BRIEF >> Of the records that follow, copy only the lines from the line containing "twice v ≠ 0 := by" to the line containing "domain (R160). -/", both included, exactly as written.

SUPPLIED DATA >>
-- ==== Sys2Proof/Laws/Points.lean ====
section
/-! SUPPORT. What the point functions compute on operands in domain, as residues modulo p: they end, they stay in domain, and they satisfy the formulas of their rules (spec/43_point_conversion.md R160, R161; spec/44_point_group.md R171 to R174). -/

namespace Sys2Proof.Laws

open Sys2Proof.Machine

theorem AffineValue.inDomain_point (x y : U256) :
    (AffineValue.point x y).inDomain = true ↔ x.toNat < Config.p ∧ y.toNat < Config.p := by
  simp [AffineValue.inDomain, fieldElement]

theorem JacobianValue.inDomain_point (x y z : U256) :
    (JacobianValue.point x y z).inDomain = true ↔
      x.toNat < Config.p ∧ y.toNat < Config.p ∧ z.toNat < Config.p ∧ z ≠ 0 := by
  simp [JacobianValue.inDomain, fieldElement, and_assoc]

/-- A field element is 0 exactly when its residue is. -/
theorem residue_eq_zero {a : U256} (ha : a.toNat < Config.p) : residue a = 0 ↔ a = 0 :=
  ⟨fun h => by_contra fun h0 => residue_ne_zero h0 ha h, fun h => by rw [h, residue_zero]⟩

theorem submod_eq_zero {a b : U256} (ha : a.toNat < Config.p) (hb : b.toNat < Config.p) :
    submod a b = 0 ↔ a = b := by
  rw [← residue_eq_zero (submod_lt ha hb), residue_submod ha hb, sub_eq_zero]
  exact ⟨residue_inj ha hb, fun h => by rw [h]⟩

theorem twice_lt {v : U256} (h : v.toNat < Config.p) : (twice v).toNat < Config.p := addmod_lt h h

theorem thrice_lt {v : U256} (h : v.toNat < Config.p) : (thrice v).toNat < Config.p := addmod_lt (addmod_lt h h) h

theorem residue_twice {v : U256} (h : v.toNat < Config.p) : residue (twice v) = 2 * residue v := by
  rw [twice, residue_addmod h h]; ring

theorem residue_thrice {v : U256} (h : v.toNat < Config.p) : residue (thrice v) = 3 * residue v := by
  rw [thrice, residue_addmod (addmod_lt h h) h, residue_addmod h h]; ring

theorem residue_three : residue 3 = 3 := by
  have : (3 : U256).toNat = 3 := rfl
  rw [residue, this]; rfl

theorem three_lt : (3 : U256).toNat < Config.p := by decide

theorem twice_ne_zero {v : U256} (h : v.toNat < Config.p) (h0 : v ≠ 0) : twice v ≠ 0 := by
  have := fact_p_prime
  rw [Ne, ← residue_eq_zero (twice_lt h), residue_twice h, mul_eq_zero]
  rintro (h2 | h2)
  · exact two_ne_zero_p h2
  · exact h0 ((residue_eq_zero h).1 h2)

/-- A2J keeps the domain (R160). -/
theorem a2j_inDomain {q : AffineValue} (h : q.inDomain = true) : (a2j q).inDomain = true := by
  cases q with
  | inf => rfl
  | point x y =>
    obtain ⟨hx, hy⟩ := (AffineValue.inDomain_point x y).1 h
    exact (JacobianValue.inDomain_point _ _ _).2 ⟨hx, hy, by decide, by decide⟩

/-- J2A in domain: the unique affine point the triple stands for (R161). -/
theorem j2a_spec {x y z : U256} (h : (JacobianValue.point x y z).inDomain = true) :
    ∃ u v, j2a (.point x y z) = some (.point u v) ∧ (AffineValue.point u v).inDomain = true ∧
      residue u * residue z ^ 2 = residue x ∧ residue v * residue z ^ 3 = residue y := by
  have := fact_p_prime
  obtain ⟨hx, hy, hz, hz0⟩ := (JacobianValue.inDomain_point x y z).1 h
  have hrz : residue z ≠ 0 := residue_ne_zero hz0 hz
  have e2 : residue (sqrmod z) = residue z ^ 2 := residue_sqrmod hz
  have e3 : residue (mulmod (sqrmod z) z) = residue z ^ 3 := by rw [residue_mulmod hz, e2]; ring
  have n2 : sqrmod z ≠ 0 := by
    rw [Ne, ← residue_eq_zero sqrmod_lt, e2]; exact pow_ne_zero _ hrz
  have n3 : mulmod (sqrmod z) z ≠ 0 := by
    rw [Ne, ← residue_eq_zero mulmod_lt, e3]; exact pow_ne_zero _ hrz
  obtain ⟨i2, h2, l2, r2⟩ := inv_spec n2 sqrmod_lt
  obtain ⟨i3, h3, l3, r3⟩ := inv_spec n3 mulmod_lt
  refine ⟨mulmod x i2, mulmod y i3, ?_, (AffineValue.inDomain_point _ _).2 ⟨mulmod_lt, mulmod_lt⟩, ?_, ?_⟩
  · simp only [j2a, h2, h3, Option.bind_some, Option.map_some]
  · rw [residue_mulmod l2, mul_assoc, ← e2, mul_comm (residue i2), r2, mul_one]
  · rw [residue_mulmod l3, mul_assoc, ← e3, mul_comm (residue i3), r3, mul_one]

/-- J2A ends on every operand in domain, in domain (R161). -/
theorem j2a_total {pt : JacobianValue} (h : pt.inDomain = true) :
    ∃ v, j2a pt = some v ∧ v.inDomain = true := by
  cases pt with
  | inf => exact ⟨.inf, rfl, rfl⟩
  | point x y z =>
    obtain ⟨u, v, e, d, -⟩ := j2a_spec h
    exact ⟨_, e, d⟩

/-- The point of slope lam: what `thirdPoint` computes (R171). -/
theorem thirdPoint_spec {lam x1 y1 x2 : U256} (hl : lam.toNat < Config.p) (h1 : x1.toNat < Config.p)
    (hy : y1.toNat < Config.p) (h2 : x2.toNat < Config.p) :
    ∃ u v, thirdPoint lam x1 y1 x2 = .point u v ∧ (AffineValue.point u v).inDomain = true ∧
      residue u = residue lam ^ 2 - residue x1 - residue x2 ∧
      residue v = residue lam * (residue x1 - residue u) - residue y1 := by
  have l1 := submod_lt (sqrmod_lt (a := lam)) h1
  have l2 := submod_lt l1 h2
  refine ⟨_, _, rfl, (AffineValue.inDomain_point _ _).2 ⟨l2, submod_lt mulmod_lt hy⟩, ?_, ?_⟩
  · rw [residue_submod l1 h2, residue_submod sqrmod_lt h1, residue_sqrmod hl]
  · rw [residue_submod mulmod_lt hy, residue_mulmod (submod_lt h1 l2), residue_submod h1 l2]

/-- DBLAFF on a finite point in domain with y ≠ 0: the tangent formula (R172). -/
theorem dblaff_spec {x y : U256} (h : (AffineValue.point x y).inDomain = true) (h0 : y ≠ 0) :
    ∃ u v, ∃ lam : ZMod Config.p, dblaff (.point x y) = some (.point u v) ∧ (AffineValue.point u v).inDomain = true ∧
      lam * (2 * residue y) = 3 * residue x ^ 2 - 3 ∧ residue u = lam ^ 2 - 2 * residue x ∧
      residue v = lam * (residue x - residue u) - residue y := by
  have := fact_p_prime
  obtain ⟨hx, hy⟩ := (AffineValue.inDomain_point x y).1 h
  obtain ⟨i, hi, li, ri⟩ := inv_spec (twice_ne_zero hy h0) (twice_lt hy)
  have lnum : (submod (thrice (sqrmod x)) 3).toNat < Config.p := submod_lt (thrice_lt sqrmod_lt) three_lt
  have enum : residue (submod (thrice (sqrmod x)) 3) = 3 * residue x ^ 2 - 3 := by
    rw [residue_submod (thrice_lt sqrmod_lt) three_lt, residue_thrice sqrmod_lt, residue_sqrmod hx, residue_three]
  have llam : (mulmod (submod (thrice (sqrmod x)) 3) i).toNat < Config.p := mulmod_lt
  have lx3 := submod_lt (sqrmod_lt (a := mulmod (submod (thrice (sqrmod x)) 3) i)) (twice_lt hx)
  refine ⟨_, _, residue (mulmod (submod (thrice (sqrmod x)) 3) i),
    by simp only [dblaff, if_neg h0, hi, Option.map_some]; rfl, ?_, ?_, ?_, ?_⟩
  · exact (AffineValue.inDomain_point _ _).2 ⟨lx3, submod_lt mulmod_lt hy⟩
  · rw [residue_mulmod li, mul_assoc, ← residue_twice hy, mul_comm (residue i), ri, mul_one, enum]
  · rw [residue_submod sqrmod_lt (twice_lt hx), residue_sqrmod llam, residue_twice hx]
  · rw [residue_submod mulmod_lt hy, residue_mulmod (submod_lt hx lx3), residue_submod hx lx3]

/-- DBLAFF ends on every operand in domain, in domain (R172). -/
theorem dblaff_total {q : AffineValue} (h : q.inDomain = true) : ∃ v, dblaff q = some v ∧ v.inDomain = true := by
  cases q with
  | inf => exact ⟨.inf, rfl, rfl⟩
  | point x y =>
    by_cases h0 : y = 0
    · exact ⟨.inf, by simp [dblaff, h0], rfl⟩
    · obtain ⟨u, v, lam, e, d, -⟩ := dblaff_spec h h0
      exact ⟨_, e, d⟩

/-- ADDAFF on two finite points in domain with different x: the chord formula (R171). -/
theorem addaff_spec {x1 y1 x2 y2 : U256} (h1 : (AffineValue.point x1 y1).inDomain = true)
    (h2 : (AffineValue.point x2 y2).inDomain = true) (hne : x1 ≠ x2) :
    ∃ u v, ∃ lam : ZMod Config.p, addaff (.point x1 y1) (.point x2 y2) = some (.point u v) ∧
      (AffineValue.point u v).inDomain = true ∧
      lam * (residue x2 - residue x1) = residue y2 - residue y1 ∧
      residue u = lam ^ 2 - residue x1 - residue x2 ∧
      residue v = lam * (residue x1 - residue u) - residue y1 := by
  have := fact_p_prime
  obtain ⟨hx1, hy1⟩ := (AffineValue.inDomain_point x1 y1).1 h1
  obtain ⟨hx2, hy2⟩ := (AffineValue.inDomain_point x2 y2).1 h2
  have n : submod x2 x1 ≠ 0 := fun e => hne ((submod_eq_zero hx2 hx1).1 e).symm
  obtain ⟨i, hi, li, ri⟩ := inv_spec n (submod_lt hx2 hx1)
  obtain ⟨u, v, e, d, eu, ev⟩ := thirdPoint_spec (lam := mulmod (submod y2 y1) i) mulmod_lt hx1 hy1 hx2
  refine ⟨u, v, residue (mulmod (submod y2 y1) i), ?_, d, ?_, eu, ev⟩
  · simp only [addaff, if_neg hne, hi, e, Option.map_some]
  · rw [residue_mulmod li, mul_assoc, ← residue_submod hx2 hx1, mul_comm (residue i), ri, mul_one,
      residue_submod hy2 hy1]

/-- ADDAFF ends on operands in domain, in domain (R171). -/
theorem addaff_total {q r : AffineValue} (hq : q.inDomain = true) (hr : r.inDomain = true) :
    ∃ v, addaff q r = some v ∧ v.inDomain = true := by
  cases q with
  | inf => exact ⟨r, by cases r <;> rfl, hr⟩
  | point x1 y1 =>
    cases r with
    | inf => exact ⟨_, rfl, hq⟩
    | point x2 y2 =>
      by_cases hx : x1 = x2
      · by_cases hy : y1 = y2
        · obtain ⟨v, e, d⟩ := dblaff_total hq
          exact ⟨v, by simp only [addaff, if_pos hx, if_pos hy, e], d⟩
        · exact ⟨.inf, by simp only [addaff, if_pos hx, if_neg hy], rfl⟩
      · obtain ⟨u, v, lam, e, d, -⟩ := addaff_spec hq hr hx
        exact ⟨_, e, d⟩

/-- DBLJ on a finite triple in domain with Y ≠ 0: the closed form (R173). -/
theorem dblj_spec {x y z : U256} (h : (JacobianValue.point x y z).inDomain = true) (h0 : y ≠ 0) :
    ∃ x3 y3 z3, dblj (.point x y z) = .point x3 y3 z3 ∧ (JacobianValue.point x3 y3 z3).inDomain = true ∧
      ∃ M S : ZMod Config.p, M = 3 * (residue x - residue z ^ 2) * (residue x + residue z ^ 2) ∧
        S = 4 * residue x * residue y ^ 2 ∧ residue x3 = M ^ 2 - 2 * S ∧
        residue y3 = M * (S - residue x3) - 8 * residue y ^ 4 ∧ residue z3 = 2 * residue y * residue z := by
  have := fact_p_prime
  obtain ⟨hx, hy, hz, hz0⟩ := (JacobianValue.inDomain_point x y z).1 h
  have lm : (mulmod (submod x (sqrmod z)) (addmod x (sqrmod z))).toNat < Config.p := mulmod_lt
  have lM := thrice_lt lm
  have ly2 := twice_lt hy
  have lq : (sqrmod (twice y)).toNat < Config.p := sqrmod_lt
  have lS : (mulmod (sqrmod (twice y)) x).toNat < Config.p := mulmod_lt
  obtain ⟨lh, eh⟩ := half_spec (sqrmod_lt (a := sqrmod (twice y)))
  have eM : residue (thrice (mulmod (submod x (sqrmod z)) (addmod x (sqrmod z)))) =
      3 * (residue x - residue z ^ 2) * (residue x + residue z ^ 2) := by
    rw [residue_thrice lm, residue_mulmod (addmod_lt hx sqrmod_lt), residue_submod hx sqrmod_lt,
      residue_addmod hx sqrmod_lt, residue_sqrmod hz]; ring
  have eq : residue (sqrmod (twice y)) = 4 * residue y ^ 2 := by rw [residue_sqrmod ly2, residue_twice hy]; ring
  have eS : residue (mulmod (sqrmod (twice y)) x) = 4 * residue x * residue y ^ 2 := by
    rw [residue_mulmod hx, eq]; ring
  have eh8 : residue (half (sqrmod (sqrmod (twice y)))) = 8 * residue y ^ 4 := by
    refine mul_left_cancel₀ two_ne_zero_p ?_
    rw [eh, residue_sqrmod lq, eq]; ring
  have ez : residue (mulmod (twice y) z) = 2 * residue y * residue z := by rw [residue_mulmod hz, residue_twice hy]
  have lx3 := submod_lt (sqrmod_lt (a := thrice (mulmod (submod x (sqrmod z)) (addmod x (sqrmod z))))) (twice_lt lS)
  refine ⟨_, _, _, by simp only [dblj, if_neg h0]; rfl, (JacobianValue.inDomain_point _ _ _).2 ⟨lx3, ?_, mulmod_lt, ?_⟩,
    _, _, rfl, rfl, ?_, ?_, ez⟩
  · exact submod_lt mulmod_lt lh
  · rw [Ne, ← residue_eq_zero mulmod_lt, ez]
    exact mul_ne_zero (mul_ne_zero two_ne_zero_p (residue_ne_zero h0 hy)) (residue_ne_zero hz0 hz)
  · rw [residue_submod sqrmod_lt (twice_lt lS), residue_sqrmod lM, residue_twice lS, eM, eS]
  · rw [residue_submod mulmod_lt lh, residue_mulmod (submod_lt lS lx3), residue_submod lS lx3, eM, eS, eh8]

/-- DBLJ keeps the domain (R173). -/
theorem dblj_inDomain {pt : JacobianValue} (h : pt.inDomain = true) : (dblj pt).inDomain = true := by
  cases pt with
  | inf => rfl
  | point x y z =>
    by_cases h0 : y = 0
    · simp [dblj, h0]; rfl
    · obtain ⟨x3, y3, z3, e, d, -⟩ := dblj_spec h h0
      rw [e]; exact d

/-- The two cross-differences of ADDJA (R174). -/
theorem addja_cross {x1 y1 z1 x2 y2 : U256} (h1 : (JacobianValue.point x1 y1 z1).inDomain = true) :
    (submod (mulmod x2 (sqrmod z1)) x1 = 0 ↔ residue x2 * residue z1 ^ 2 = residue x1) ∧
    (submod (mulmod y2 (mulmod (sqrmod z1) z1)) y1 = 0 ↔ residue y2 * residue z1 ^ 3 = residue y1) := by
  obtain ⟨hx, hy, hz, hz0⟩ := (JacobianValue.inDomain_point x1 y1 z1).1 h1
  have e3 : residue (mulmod (sqrmod z1) z1) = residue z1 ^ 3 := by
    rw [residue_mulmod hz, residue_sqrmod hz]; ring
  constructor
  · rw [← residue_eq_zero (submod_lt mulmod_lt hx), residue_submod mulmod_lt hx, residue_mulmod sqrmod_lt,
      residue_sqrmod hz, sub_eq_zero]
  · rw [← residue_eq_zero (submod_lt mulmod_lt hy), residue_submod mulmod_lt hy, residue_mulmod mulmod_lt, e3,
      sub_eq_zero]

/-- ADDJA on finite operands in domain whose x cross-difference is not 0: the generic formula (R174). -/
theorem addja_spec {x1 y1 z1 x2 y2 : U256} (h1 : (JacobianValue.point x1 y1 z1).inDomain = true)
    (hne : residue x2 * residue z1 ^ 2 ≠ residue x1) :
    ∃ x3 y3 z3, addja (.point x1 y1 z1) (.point x2 y2) = .point x3 y3 z3 ∧
      (JacobianValue.point x3 y3 z3).inDomain = true ∧
      ∃ H r : ZMod Config.p, H = residue x2 * residue z1 ^ 2 - residue x1 ∧
        r = residue y2 * residue z1 ^ 3 - residue y1 ∧
        residue x3 = r ^ 2 - H ^ 3 - 2 * (residue x1 * H ^ 2) ∧
        residue y3 = r * (residue x1 * H ^ 2 - residue x3) - residue y1 * H ^ 3 ∧ residue z3 = residue z1 * H := by
  have := fact_p_prime
  obtain ⟨hx, hy, hz, hz0⟩ := (JacobianValue.inDomain_point x1 y1 z1).1 h1
  have hh : submod (mulmod x2 (sqrmod z1)) x1 ≠ 0 := mt (addja_cross (x2 := x2) (y2 := y2) h1).1.1 hne
  have lh := submod_lt (mulmod_lt (a := x2) (b := sqrmod z1)) hx
  have lr := submod_lt (mulmod_lt (a := y2) (b := mulmod (sqrmod z1) z1)) hy
  have eH : residue (submod (mulmod x2 (sqrmod z1)) x1) = residue x2 * residue z1 ^ 2 - residue x1 := by
    rw [residue_submod mulmod_lt hx, residue_mulmod sqrmod_lt, residue_sqrmod hz]
  have er : residue (submod (mulmod y2 (mulmod (sqrmod z1) z1)) y1) = residue y2 * residue z1 ^ 3 - residue y1 := by
    rw [residue_submod mulmod_lt hy, residue_mulmod mulmod_lt, residue_mulmod hz, residue_sqrmod hz]; ring
  refine ⟨_, _, _, by simp only [addja, if_neg hh]; rfl, ?_, _, _, rfl, rfl, ?_, ?_, ?_⟩
  all_goals
    generalize submod (mulmod x2 (sqrmod z1)) x1 = h at *
    generalize submod (mulmod y2 (mulmod (sqrmod z1) z1)) y1 = r at *
    have eh3 : residue (mulmod (sqrmod h) h) = residue h ^ 3 := by
      rw [residue_mulmod lh, residue_sqrmod lh]; ring
    have eV : residue (mulmod x1 (sqrmod h)) = residue x1 * residue h ^ 2 := by
      rw [residue_mulmod sqrmod_lt, residue_sqrmod lh]
    have l1 := submod_lt (sqrmod_lt (a := r)) (mulmod_lt (a := sqrmod h) (b := h))
    have lV : (mulmod x1 (sqrmod h)).toNat < Config.p := mulmod_lt
    have lx3 := submod_lt l1 (twice_lt lV)
    have ez : residue (mulmod z1 h) = residue z1 * residue h := residue_mulmod lh
  · refine (JacobianValue.inDomain_point _ _ _).2 ⟨lx3, submod_lt mulmod_lt mulmod_lt, mulmod_lt, ?_⟩
    rw [Ne, ← residue_eq_zero mulmod_lt, ez]
    exact mul_ne_zero (residue_ne_zero hz0 hz) (residue_ne_zero hh lh)
  · rw [residue_submod l1 (twice_lt lV), residue_submod sqrmod_lt mulmod_lt, residue_sqrmod lr, residue_twice lV, eh3, eV,
      er, eH]
  · rw [residue_submod mulmod_lt mulmod_lt, residue_mulmod (submod_lt lV lx3), residue_submod lV lx3,
      residue_mulmod mulmod_lt, eh3, eV, er, eH]
  · rw [ez, eH]

/-- ADDJA keeps the domain (R174). -/
theorem addja_inDomain {pt : JacobianValue} {q : AffineValue} (hp : pt.inDomain = true) (hq : q.inDomain = true) :
    (addja pt q).inDomain = true := by
  cases pt with
  | inf => exact a2j_inDomain hq
  | point x1 y1 z1 =>
    cases q with
    | inf => exact hp
    | point x2 y2 =>
      by_cases hh : residue x2 * residue z1 ^ 2 = residue x1
      · have h0 := (addja_cross (x2 := x2) (y2 := y2) hp).1.2 hh
        simp only [addja, if_pos h0]
        split
        · exact dblj_inDomain hp
        · rfl
      · obtain ⟨x3, y3, z3, e, d, -⟩ := addja_spec (y2 := y2) hp hh
        rw [e]; exact d

end Sys2Proof.Laws
end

ANSWER TO THIS TASK >>
theorem twice_ne_zero {v : U256} (h : v.toNat < Config.p) (h0 : v ≠ 0) : twice v ≠ 0 := by
  have := fact_p_prime
  rw [Ne, ← residue_eq_zero (twice_lt h), residue_twice h, mul_eq_zero]
  rintro (h2 | h2)
  · exact two_ne_zero_p h2
  · exact h0 ((residue_eq_zero h).1 h2)

/-- A2J keeps the domain (R160). -/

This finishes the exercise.